Si existe una nota característica de nuestra práctica religiosa y de piedad,
ésta es la sinceridad del corazón, en contraposición al fingimiento. Por eso en el evangelio que hoy nos propone la liturgia, el Señor muestra la oposición entre estos dos tipos de religiosidad: la de los escribas y la de la viuda.
En primer lugar, las exteriorizaciones religiosas de los escribas y fariseos
sobreactúan la piedad al desear el halago de los hombres, inclusive beneficios materiales: se buscaban a sí mismos pero Dios, en el fondo, no ocupaba el centro de sus corazones y sus acciones estaban motivadas sólo por aparentar.
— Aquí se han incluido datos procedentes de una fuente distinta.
/-- An interrupt that qualifies and has the highest priority enters its vector, between instructions, with its pending bit cleared (R353,
R356, R359, R376). The event upcall (R373): the bit of the lowest due entry is cleared, the handler's state is saved, and the event
routine runs in the next window with D8 the entry number and the rest of the window 0. -/
def Obligations.InterruptsAndUpcalls : Prop :=
  (∀ (s : State) (v : Fin 10), twf 0 s.regs = true → v.val < 9 → intPick s = some v.val → s.cnd.rep = none →
     ∃ t, exec (.interruptEntry v) s = .next t ∧
       Entered { s with cnd := { s.cnd with ipend := s.cnd.ipend &&& ~~~(BitVec.ofNat 10 (2 ^ v.val)) } } t (16 + v.val) 0 0) ∧
  (∀ (s : State) (h : Handler) (e entry : Nat), twf 0 s.regs = true → intPick s = some 9 → s.cnd.handler = some h →
     angEvent s = some e → (prog s h.fp).eventry = some entry → wpNres s < 7 → s.cnd.rep = none →
     ∃ t u h', exec (.interruptEntry 9) s = .next t ∧ t.cnd.handler = some h' ∧ h'.up = some u ∧ h'.fp = h.fp ∧
       h'.ups = h.ups + 1 ∧ h'.delivered = h.delivered ++ [e] ∧ h'.vleft = (prog s h.fp).v ∧
       u.pc = s.cnd.pc ∧ u.wp = s.cnd.wp ∧ u.lc = s.cnd.lc ∧ u.cstat = s.cnd.cstat ∧ u.slim = s.cnd.slim ∧
       u.a = s.cnd.a.toList ∧ u.d = s.cnd.d.toList ∧
       t.cnd.pc = BitVec.ofNat 32 (codeAddr s h.fp entry) ∧ cwp t = (cwp s + 1) % 7 ∧ wpNres t = wpNres s + 1 ∧
       dReg t 8 = BitVec.ofNat 32 e ∧ (∀ j, 8 < j → j < 16 → dReg t j = 0) ∧
       bit (rd t (if e < 32 then 0x0270 else 0x0274)) (e % 32) = false ∧
       t.cnd.a = s.cnd.a ∧ t.cnd.d = s.cnd.d ∧ t.cnd.k = s.cnd.k ∧ t.cnd.f = s.cnd.f ∧ t.cnd.mem = s.cnd.mem ∧
       ∀ r, r ≠ 0x0270 → r ≠ 0x0274 → rd t r = rd s r)

/-- The firmware's restart, its watchdog and its timer (R327, R353, R524, R663, R664): the restart reloads the code section of the running
image, clears the conductor's registers, and starts at ENTRY with the restart count raised and the memory above the code section kept;
an expired watchdog resets the device with cause 8; a tick makes vector 24 pending. -/
def Obligations.FirmwareRestartWatchdogAndTick : Prop :=
  ∀ (s : State),
    (∀ slot, s.boot.running = some slot → s.cnd.running = false → s.boot.inReset = false → twf 0 s.regs = true →
      Memory.wf 0 s.cnd.mem = true →
      let hdr := flashBytes s (fwOff slot) 96
      let code := flashBytes s (fwOff slot + 96) (entryNat hdr 0x4C 4)
      (crc32 code).toNat = entryNat hdr 0x58 4 →
      ∃ t, exec .firmwareRestartComplete s = .next t ∧ t.cnd.running = true ∧
        t.cnd.pc = BitVec.ofNat 32 (entryNat hdr 0x48 4) ∧ rd t 0x060C = BitVec.ofNat 32 (entryNat hdr 0x54 4) ∧
        t.cnd.a = Vector.replicate 8 0 ∧ t.cnd.d = Vector.replicate 8 0 ∧ t.cnd.win = Vector.replicate 64 0 ∧
        t.cnd.k = Vector.replicate 4 0 ∧ t.cnd.f = Vector.replicate 16 0 ∧ t.cnd.lc = 0 ∧ t.cnd.slim = 0 ∧
        t.cnd.wp = 0x100 ∧ t.cnd.cstat = 0 ∧ t.cnd.again = s.cnd.again ∧
        fld (rd t 0x000C) 8 8 = min 255 (fld (rd s 0x000C) 8 8 + 1) ∧
        (∀ i < 0x8000, tget 0 t.cnd.mem i = code.getD i 0) ∧
        (∀ i, 0x8000 ≤ i → tget 0 t.cnd.mem i = tget 0 s.cnd.mem i) ∧
        (∀ r, r ≠ 0x000C → r < 0x0600 ∨ 0x0700 ≤ r → r ≠ hiKey 0x0640 → rd t r = rd s r) ∧
        { t with regs := s.regs, cnd := s.cnd } = s) ∧
    (s.boot.running.isSome = true → s.boot.inReset = false → s.pwr.st ≠ 2 →
      ∃ t, exec .watchdogExpiry s = .next t ∧ t.boot.inReset = true ∧ t.boot.cause = 8 ∧ t.boot.running = none ∧
        t.boot.ready = false ∧ t.frm.frames = [] ∧ t.cnd.mem = [] ∧ t.pending = s.pending) ∧
    (s.cnd.running = true →
      exec .firmwareTimerTick s = .next { s with cnd := { s.cnd with ipend := s.cnd.ipend ||| 0x100 } })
En cambio, notamos en la viuda una actitud contraria con el hecho de dar una moneda cuyo valor era el más pequeño en esa forma de economía: su minúsculo don es MAYOR que el de los demás, porque tiene carácter de entrega existencial a Dios, en cuyas manos providentes se abandona, por lo que los discípulos deben valorar a los que no cuentan según la mirada de los hombres.
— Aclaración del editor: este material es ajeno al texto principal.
theorem sweepWord_regs (s : State) (e : Nat × Nat) : still (sweepWord s e).cnd = still s.cnd ∧
    (∀ r, r ≠ 0x0648 → r ≠ 0x0830 → rd (sweepWord s e) r = rd s r) ∧
    { sweepWord s e with regs := s.regs, cnd := s.cnd, trc := s.trc } = s := by
  unfold sweepWord
  split
  · exact ⟨rfl, fun _ _ _ => rfl, rfl⟩
  · dsimp only
    split
    · exact ⟨rfl, fun r _ h => tget_tset_ne 0 _ _ (Ne.symm h), rfl⟩
    · exact ⟨rfl, fun r _ h => tget_tset_ne 0 _ _ (Ne.symm h), rfl⟩

theorem sweepAll_regs (l : List (Nat × Nat)) (s : State) : still (forEach l s sweepWord).cnd = still s.cnd ∧
    (∀ r, r ≠ 0x0648 → r ≠ 0x0830 → rd (forEach l s sweepWord) r = rd s r) ∧
    { forEach l s sweepWord with regs := s.regs, cnd := s.cnd, trc := s.trc } = s := by
  induction l generalizing s with
  | nil => exact ⟨rfl, fun _ _ _ => rfl, rfl⟩
  | cons e l ih =>
    obtain ⟨a, b, c⟩ := ih (sweepWord s e)
    obtain ⟨a1, b1, c1⟩ := sweepWord_regs s e
    refine ⟨a.trans a1, fun r h1 h2 => (b r h1 h2).trans (b1 r h1 h2), ?_⟩
    have := congrArg (fun x : State => { x with regs := s.regs, cnd := s.cnd, trc := s.trc }) c
    exact this.trans c1

theorem spanFix_done (s : State) (a n : Nat) : CndDone s (spanFix s a n) := by
  by_cases h : s.cnd.memErr = []
  · rw [spanFix_nil s a n h]
    exact CndDone.refl s
  · obtain ⟨x, y, z⟩ := sweepAll_regs (errWords s a n) s
    exact ⟨x, fun e => absurd e h, y, z⟩

theorem waited_done (o : COp) (s : State) : CndDone s (waited o s) := by
  unfold waited
  exact (modCnd_done (f := fun c => { c with waiting := false }) (CndDone.refl s) (fun _ => rfl)
    (fun _ => ⟨rfl, rfl⟩)).trans (spend_done _ _)

theorem fetched_done (o : COp) (s : State) : CndDone s (fetched o s) := by
  unfold fetched
  refine (waited_done o s).trans ?_
  generalize waited o s = x
  exact ((modCnd_done (f := fun c => { c with last := c.pc }) (CndDone.refl x) (fun _ => rfl)
    (fun _ => ⟨rfl, rfl⟩)).trans (tracePc_only _).done).trans (spanFix_done _ _ _)

theorem issueAt_done (o : COp) (s : State) : CndDone s (issueAt o s) := by
  unfold issueAt
  split
  · split
    · exact fetched_done o s
    · exact (fetched_done o s).trans (spanFix_done _ _ _)
  · exact fetched_done o s

/-- The state on which the body of an instruction acts. -/
def atData (o : COp) (s : State) : State :=
  match o.acc with
  | some a => if a.plane then s else spanFix s a.ea.toNat a.size
  | none => s

/-- The cycles and deliveries of an instruction after its effect. -/
theorem perform_done (o : COp) (body : State → State) (s : State) :
    CndDone (body (atData o s)) (perform o body s) := by
  change CndDone (body (atData o s))
    (if (body (atData o s)).boot.inReset ∨ (body (atData o s)).cnd.handler.isNone ∧ s.cnd.handler.isSome
      then body (atData o s)
      else match o.fpu with
        | some n => Machine.modCnd (deliver (spend (body (atData o s)) o.cc) o.cc o.dlv) (fun c => { c with fpuBusy := n - 1 })
        | none => deliver (spend (body (atData o s)) o.cc) o.cc o.dlv)
  generalize body (atData o s) = x
  have h := (spend_done x o.cc).trans (deliver_done _ o.cc o.dlv)
  split
  · exact CndDone.refl _
  · split
    · rename_i n _
      exact h.trans (modCnd_done (f := fun c => { c with fpuBusy := n - 1 }) (CndDone.refl _) (fun _ => rfl)
        (fun _ => ⟨rfl, rfl⟩))
    · exact h

/-- An instruction that runs clean and has no condition of its own left does what its body does where it issues. -/
theorem cndIssue_clean {o : COp} {s : State} (h : runsClean o s = true) (pre post : State → Option State)
    (body : State → State) (hp : pre (fetched o s) = none) (hq : post (fetched o s) = none) :
    CndDone (body (issueAt o s)) (cndIssue o pre post body s) := by
  simp only [runsClean, Bool.and_eq_true, Bool.not_eq_true', Option.isNone_iff_eq_none] at h
  obtain ⟨⟨⟨⟨⟨⟨h1, h2⟩, h3⟩, h4⟩, h5⟩, h6⟩, h7⟩ := h
  have b1 : budgetOut (Machine.modCnd s (fun c => { c with waiting := false })) = false := h2
  have hr : ((fetched o s).cnd.rep.isSome && !o.rept) = false := by
    rw [(fetched_done o s).rep]
    cases hs : s.cnd.rep <;> simp_all
  have e : cndIssue o pre post body s = perform o body (fetched o s) := by
    unfold cndIssue
    rw [h1]
    simp only [Bool.not_true, Bool.false_eq_true, if_false, b1]
    have b2 : budgetOut (spend (Machine.modCnd s (fun c => { c with waiting := false }))
        (max (waitFor (Machine.modCnd s (fun c => { c with waiting := false })) o.reads)
          (if o.fpu.isSome then (Machine.modCnd s (fun c => { c with waiting := false })).cnd.fpuBusy else 0))) = false := h3
    simp only [b2, Bool.false_eq_true, if_false]
    unfold issueOp
    have f : fetchTrap (spend (Machine.modCnd s (fun c => { c with waiting := false }))
        (max (waitFor (Machine.modCnd s (fun c => { c with waiting := false })) o.reads)
          (if o.fpu.isSome then (Machine.modCnd s (fun c => { c with waiting := false })).cnd.fpuBusy else 0))) o.size
        = none := h4
    simp only [f]
    change (if ((fetched o s).cnd.rep.isSome && !o.rept) = true then _ else _) = _
    simp only [hr, h6, Bool.false_eq_true, if_false]
    change (match pre (fetched o s) with | some t => t | none => match o.acc.bind (dataTrap (fetched o s)) with
      | some (v, c, e) => trap (fetched o s) v c e
      | none => (post (fetched o s)).getD (perform o body (fetched o s))) = _
    rw [hp, h7, hq]
    rfl
  rw [e]
  have := perform_done o body (fetched o s)
  exact this

theorem cndRun_clean {o : COp} {s : State} (h : runsClean o s = true) (body : State → State) :
    CndDone (body (issueAt o s)) (cndRun o body s) := cndIssue_clean h _ _ body rfl rfl

/-- An instruction that writes registers and goes on: its effect and the next instruction. -/
theorem cndStep_clean {o : COp} {s : State} (h : runsClean o s = true) (f : State → State) :
    ∃ t, cndStep o f s = .next t ∧ CndDone (goNext (f (issueAt o s)) o.size) t :=
  ⟨_, rfl, cndRun_clean h (fun t => Machine.goNext (f t) o.size)⟩

/-- The same, said of the state before the instruction: `f` acts alike on states that are alike. -/
theorem cndStep_clean_at {o : COp} {s : State} (h : runsClean o s = true) {f g : State → State}
    (k : ∀ x, CndDone s x → CndDone (g s) (f x)) :
    ∃ t, cndStep o f s = .next t ∧ CndDone (goNext (g s) o.size) t := by
  obtain ⟨t, e, d⟩ := cndStep_clean h f
  exact ⟨t, e, ((k _ (issueAt_done o s)).goNext o.size).trans d⟩

end Sys2Proof.Machine
end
Sin embargo, el molelo acabado de donación lo debemos encontrar en
nuestro Señor como nos lo describe san Pablo: “Ya conocéis la generosidad de nuestro Señor Jesucristo, el cual siendo rico, se hizo pobre por vosotros para enriqueceros con su pobreza” (2Cor 8,9). De este modo el cristianismo se hace operante en el mundo al imitar al Divino Maestro, que siendo Dios se hizo hombre para divinizarnos y otorgarnos los bienes eternos: los creyentes en Jesús, siendo pobres, podemos enrequecer a muchos.